Father is not around anymore, but he is even more real now: he appears anyplace and speaks to me. When I go back and drag bags of soil for the flowers on his grave, I can hear him giggling: “Are you planting a garden here now?” But I need those flowers: I can hunker down and pull the weeds and feel his bones turning dark below me, knowing that it all lies in this thin layer of soil resting between here and there, then, and now. Just water and air between Lithuania and Denmark, between Norway and Greenland: shrinking and expanding.

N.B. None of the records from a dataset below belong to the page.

-- ==== Sys2Proof/Laws/Act.lean ====
section
/-! SUPPORT. How a meaning's computation runs: one equation for each of its building blocks, so that no proof unfolds the
state monad. -/

set_option linter.unusedVariables false

namespace Sys2Proof.Machine

open Sys2Proof

section

variable {α β : Type} (w : Work) (s : State)

@[simp] theorem run_pure (a : α) : (pure a : Act α) w = .ok (a, w) := rfl

@[simp] theorem run_bind (m : Act α) (f : α → Act β) :
    (m >>= f) w = match m w with
      | .ok (a, v) => f a v
      | .error e => .error e := by
  show StateT.bind m f w = _
  unfold StateT.bind
  cases m w with
  | ok p => rfl
  | error e => rfl

@[simp] theorem run_map (m : Act α) (f : α → β) :
    (f <$> m) w = match m w with
      | .ok (a, v) => .ok (f a, v)
      | .error e => .error e := by
  show StateT.map f m w = _
  unfold StateT.map
  cases h : m w with
  | ok p => simp [bind, Except.bind, h, pure, Except.pure]
  | error e => simp [bind, Except.bind, h]

@[simp] theorem run_now : now w = .ok (w.cur, w) := rfl

@[simp] theorem run_get : (get : Act Work) w = .ok (w, w) := rfl

@[simp] theorem run_upd (f : State → State) :
    upd f w = .ok ((), ⟨(f w.cur).setMem w.cur.mem, w.stores⟩) := rfl

@[simp] theorem run_halt (e : Stop) : (halt e : Act α) w = .error e := rfl

@[simp] theorem run_throw (e : Stop) : (throw e : Act α) w = .error e := rfl

@[simp] theorem run_stall : (stall : Act α) w = .error .stall := rfl

@[simp] theorem run_ite (c : Prop) [Decidable c] (a b : Act α) : (if c then a else b) w = if c then a w else b w := by
  split <;> rfl

@[simp] theorem run_poke (k n v : Nat) : poke k n v w = .ok ((), ⟨w.cur.store k n v, (k, n, v) :: w.stores⟩) := rfl

@[simp] theorem run_guardA (b : Bool) : guardA b w = if b then .ok ((), w) else .error .stall := by
  cases b <;> rfl

@[simp] theorem run_need_some (a : α) : (need (some a) : Act α) w = .ok (a, w) := rfl

@[simp] theorem run_need_none : (need none : Act α) w = .error .stall := rfl

/-- A computation that answers leads to the next state. -/
theorem perform_ok {m : Act Unit} {v : Work} (h : m ⟨s, []⟩ = .ok ((), v)) :
    perform m s = .next (v.cur.setMem (storeAll s.mem v.stores)) := by
  simp [perform, h]

/-- A computation that stops leaves the machine as the stop says. -/
theorem perform_stop {m : Act Unit} {e : Stop} {t : State} (h : m ⟨s, []⟩ = .error e) (ht : s.halted e = some t) :
    perform m s = .next t := by
  simp [perform, h, ht]

/-- What a meaning answers, said once: its own effect, the state of its stop, or the fault of a missing stream. -/
theorem perform_cases (m : Act Unit) :
    (∃ v, m ⟨s, []⟩ = .ok ((), v) ∧ perform m s = .next (v.cur.setMem (storeAll s.mem v.stores))) ∨
    (∃ e t, m ⟨s, []⟩ = .error e ∧ s.halted e = some t ∧ perform m s = .next t) ∨
    (∃ e, m ⟨s, []⟩ = .error e ∧ s.halted e = none ∧ perform m s = .fault .noStream) := by
  unfold perform
  cases h : m ⟨s, []⟩ with
  | ok p => exact .inl ⟨p.2, by simp⟩
  | error e =>
    cases ht : s.halted e with
    | some t => exact .inr (.inl ⟨e, t, by simp [ht]⟩)
    | none => exact .inr (.inr ⟨e, by simp [ht]⟩)

/-- A word that needs only its stream ends as its stream says. -/
theorem onStream_eq {s : State} {u : Who} {st : Stream} (h : s.issuer = some u) (hs : s.stream u = some st)
    (f : Stream → Flow) :
    onStream f s = match f st with
      | .next t => .next (s.setStream u (s.stepped u st.pc t.complete))
      | .jump t pc => .next (s.setStream u (s.stepped u st.pc (t.jump pc)))
      | .raise code => .next (s.raise u (Cause.atWord code st.pc 0)) := by
  cases hf : f st <;> simp [onStream, h, hs, hf]

/-! ## The issuing stream -/

@[simp] theorem run_me {u : Who} (h : w.cur.issuer = some u) : me w = .ok (u, w) := by
  simp [me, h]

theorem run_myStream {u : Who} {st : Stream} (h : w.cur.issuer = some u) (hs : w.cur.stream u = some st) :
    myStream w = .ok (st, w) := by
  simp [myStream, run_me w h, hs]

@[simp] theorem run_getGroup {k : Nat} {g : Group} (h : Tab.find w.cur.groups k = some g) :
    getGroup k w = .ok (g, w) := by
  simp [getGroup, h]

@[simp] theorem run_putGroup (k : Nat) (g : Group) : putGroup k g w = .ok ((), ⟨w.cur.setGroup k g, w.stores⟩) := by
  simp [putGroup]

@[simp] theorem run_modGroup {k : Nat} {g : Group} (h : Tab.find w.cur.groups k = some g) (f : Group → Group) :
    modGroup k f w = .ok ((), ⟨w.cur.setGroup k (f g), w.stores⟩) := by
  simp [modGroup, h]

@[simp] theorem run_getGang {k : Nat} {g : Gang} (h : Tab.find w.cur.gangs k = some g) : getGang k w = .ok (g, w) := by
  simp [getGang, h]

@[simp] theorem run_putGang (k : Nat) (g : Gang) : putGang k g w = .ok ((), ⟨w.cur.setGang k g, w.stores⟩) := by
  simp [putGang]

@[simp] theorem run_modGang {k : Nat} {g : Gang} (h : Tab.find w.cur.gangs k = some g) (f : Gang → Gang) :
    modGang k f w = .ok ((), ⟨w.cur.setGang k (f g), w.stores⟩) := by
  simp [modGang, h]

@[simp] theorem run_getCtx {k : Nat} {c : Ctx} (h : Tab.find w.cur.ctxs k = some c) : getCtx k w = .ok (c, w) := by
  simp [getCtx, h]

@[simp] theorem run_putCtx (k : Nat) (c : Ctx) : putCtx k c w = .ok ((), ⟨w.cur.setCtx k c, w.stores⟩) := by
  simp [putCtx]

@[simp] theorem run_modCtx {k : Nat} {c : Ctx} (h : Tab.find w.cur.ctxs k = some c) (f : Ctx → Ctx) :
    modCtx k f w = .ok ((), ⟨w.cur.setCtx k (f c), w.stores⟩) := by
  simp [modCtx, h]

@[simp] theorem run_getLaunch {k : Nat} {l : Launch} (h : Tab.find w.cur.launches k = some l) :
    getLaunch k w = .ok (l, w) := by
  simp [getLaunch, h]

@[simp] theorem run_putLaunch (k : Nat) (l : Launch) : putLaunch k l w = .ok ((), ⟨w.cur.setLaunch k l, w.stores⟩) := by
  simp [putLaunch]

@[simp] theorem run_modLaunch {k : Nat} {l : Launch} (h : Tab.find w.cur.launches k = some l) (f : Launch → Launch) :
    modLaunch k f w = .ok ((), ⟨w.cur.setLaunch k (f l), w.stores⟩) := by
  simp [modLaunch, h]

@[simp] theorem run_getInst {k : Nat} {i : Inst} (h : Tab.find w.cur.insts k = some i) : getInst k w = .ok (i, w) := by
  simp [getInst, h]

@[simp] theorem run_putInst (k : Nat) (i : Inst) : putInst k i w = .ok ((), ⟨w.cur.setInst k i, w.stores⟩) := by
  simp [putInst]

@[simp] theorem run_modInst {k : Nat} {i : Inst} (h : Tab.find w.cur.insts k = some i) (f : Inst → Inst) :
    modInst k f w = .ok ((), ⟨w.cur.setInst k (f i), w.stores⟩) := by
  simp [modInst, h]

@[simp] theorem run_getDie {k : Nat} {d : Die} (h : Tab.find w.cur.dies k = some d) : getDie k w = .ok (d, w) := by
  simp [getDie, h]

@[simp] theorem run_putDie (k : Nat) (d : Die) : putDie k d w = .ok ((), ⟨w.cur.setDie k d, w.stores⟩) := by
  simp [putDie]

@[simp] theorem run_modDie {k : Nat} {d : Die} (h : Tab.find w.cur.dies k = some d) (f : Die → Die) :
    modDie k f w = .ok ((), ⟨w.cur.setDie k (f d), w.stores⟩) := by
  simp [modDie, h]

end

/-! ## The issuing unit, whichever it is -/

section

variable {w : Work} {u : Who} {st : Stream}

theorem put_pc (st : Stream) (n : Nat) (v : W64) : (st.put n v).pc = st.pc := by
  unfold Stream.put
  split
  · rfl
  · split <;> rfl

theorem run_unitSreg (h : w.cur.issuer = some u) (hs : w.cur.stream u = some st) (n : Nat) :
    sreg n w = .ok ((st.get n).toNat, w) := by
  simp [sreg, run_myStream w h hs]

theorem run_unitPutStream (h : w.cur.issuer = some u) (t : Stream) :
    putStream t w = .ok ((), ⟨w.cur.setStream u t, w.stores⟩) := by
  simp [putStream, h]

theorem run_unitFinish (h : w.cur.issuer = some u) (hs : w.cur.stream u = some st) :
    finish w = .ok ((), ⟨w.cur.setStream u (w.cur.stepped u st.pc st.complete), w.stores⟩) := by
  simp [finish, run_myStream w h hs, h]

/-- Stepping reads only the partition's debug registers. -/
theorem setStream_stepped (s : State) (u v : Who) (t : Stream) (y : Nat) (x : Stream) :
    (s.setStream v t).stepped u y x = s.stepped u y x := by
  simp only [State.stepped, State.debugOf, State.gangOf, State.die, setStream_gangs, setStream_dies]
  rfl

theorem run_unitFinishWith (h : w.cur.issuer = some u) (hs : w.cur.stream u = some st) (d v : Nat) :
    finishWith d v w = .ok ((), ⟨w.cur.setStream u
      (w.cur.stepped u st.pc (st.put d (BitVec.ofNat 64 v)).complete), w.stores⟩) := by
  have hp : (⟨w.cur.setStream u (st.put d (BitVec.ofNat 64 v)), w.stores⟩ : Work).cur.stream u
      = some (st.put d (BitVec.ofNat 64 v)) := setStream_stream hs _
  simp [finishWith, setSreg, run_myStream w h hs, run_unitPutStream h,
    run_unitFinish (w := ⟨w.cur.setStream u (st.put d (BitVec.ofNat 64 v)), w.stores⟩) (by simpa using h) hp,
    setStream_setStream, setStream_stepped, put_pc]

end

/-! ## Raising -/

section

variable {s : State} {w : Work} {u : Who} {st : Stream}

@[simp] theorem run_raiseAt {α : Type} (h : w.cur.issuer = some u) (hs : w.cur.stream u = some st) (code addr : Nat) :
    (raiseAt code addr : Act α) w = .error (.raise (Cause.atWord code st.pc addr)) := by
  simp [raiseAt, run_myStream w h hs]

@[simp] theorem run_raise {α : Type} (h : w.cur.issuer = some u) (hs : w.cur.stream u = some st) (code : Nat) :
    (raise code : Act α) w = .error (.raise (Cause.atWord code st.pc 0)) := by
  simp [raise, run_raiseAt h hs]

/-- A unit that does not sleep in BAR.WAIT is taken out of no wait. -/
theorem leaveWait_eq (hs : s.stream u = some st) (hw : ∀ b, st.wait ≠ .barWait b none) : s.leaveWait u = s := by
  unfold State.leaveWait State.waiterStore
  rw [hs]
  dsimp only
  split
  · rfl
  · rename_i h
    split at h
    · exact absurd ‹_› (hw _)
    · simp at h

/-- A cause of the issuing word reaches its unit. -/
theorem stop_raise (h : s.issuer = some u) (hs : s.stream u = some st) (hw : ∀ b, st.wait ≠ .barWait b none) (c : Cause) :
    s.stop (.raise c) = some (s.raise u c) := by
  simp [State.stop, State.raiseIssuer, h, leaveWait_eq hs hw]

theorem perform_raise {m : Act Unit} {c : Cause} (hm : m ⟨s, []⟩ = .error (.raise c)) (h : s.issuer = some u)
    (hs : s.stream u = some st) (hw : ∀ b, st.wait ≠ .barWait b none) : perform m s = .next (s.raise u c) :=
  perform_stop s hm (stop_raise h hs hw c)

/-- The lowest cause of a list of checks, if one holds. -/
theorem run_check_ok {l : List (Bool × Nat)} (h : l.filter (fun x => x.1) = []) : check l w = .ok ((), w) := by
  simp [check, h]

/-- With no check there is no cause. -/
@[simp] theorem check_nil : check [] = pure () := rfl

/-- A check that does not hold raises nothing. -/
@[simp] theorem check_cons {b : Bool} (h : b = false) (c : Nat) (l : List (Bool × Nat)) : check ((b, c) :: l) = check l := by
  subst h
  rfl

end

/-! ## The issuing group -/

section

variable {w : Work} {k : Nat} {g : Group}

@[simp] theorem run_myGroup (h : w.cur.issuer = some (.group k)) : myGroup w = .ok (k, w) := by
  simp [myGroup, h]

@[simp] theorem run_groupStream (h : w.cur.issuer = some (.group k)) (hg : Tab.find w.cur.groups k = some g) :
    myStream w = .ok (g.st, w) := run_myStream w h (stream_group hg)

@[simp] theorem run_groupPutStream (h : w.cur.issuer = some (.group k)) (hg : Tab.find w.cur.groups k = some g)
    (st : Stream) : putStream st w = .ok ((), ⟨w.cur.setGroup k { g with st := st }, w.stores⟩) := by
  simp [putStream, h, setStream_group hg]

@[simp] theorem run_groupSreg (h : w.cur.issuer = some (.group k)) (hg : Tab.find w.cur.groups k = some g) (n : Nat) :
    sreg n w = .ok ((g.st.get n).toNat, w) := by
  simp [sreg, run_groupStream h hg]

@[simp] theorem run_groupFinish (h : w.cur.issuer = some (.group k)) (hg : Tab.find w.cur.groups k = some g) :
    finish w = .ok ((), ⟨w.cur.setGroup k { g with st := w.cur.stepped (.group k) g.st.pc g.st.complete }, w.stores⟩) := by
  simp [finish, run_groupStream h hg, h, setStream_group hg]

@[simp] theorem run_groupFinishWith (h : w.cur.issuer = some (.group k)) (hg : Tab.find w.cur.groups k = some g) (d v : Nat) :
    finishWith d v w = .ok ((), ⟨w.cur.setGroup k { g with
      st := w.cur.stepped (.group k) g.st.pc (g.st.put d (BitVec.ofNat 64 v)).complete }, w.stores⟩) := by
  have hp : (g.st.put d (BitVec.ofNat 64 v)).pc = g.st.pc := by
    unfold Stream.put
    split
    · rfl
    · split <;> rfl
  simp [finishWith, setSreg, run_groupStream h hg, run_groupPutStream h hg, finish, h, setStream_group, hp, State.stream]

end

end Sys2Proof.Machine
end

One September morning, as I’m putting on a dress with a fine floral print, I will plan to go and stuff dahlias in along the fence. When I was a child, I was afraid of the darkness and moisture between their leaves, even though their plucked blossoms gave me a pleasant tickle when I sniffed them. The neighbor’s kid keeps chatting me up, finding my pronunciation a little weird and funny. He sticks his nose through our gate and watches me: how I’m messing about in the flower garden or changing my son’s bicycle tire… In the early morning, as wild ducks glide in their black formations eastward, I think about how in early spring, when they bury our stout knuckles, there will surely sprout the new, blossoming, slightly damp, rich, faintly green light of this overflowing time.

 

1. The word for “blanket” in some Slavic languages.

2. In Lithuanian, it is common for married women to assume the last names of their husbands with the suffix -ienė, so that they are not only gender-specific, but also reveal the woman’s marital status.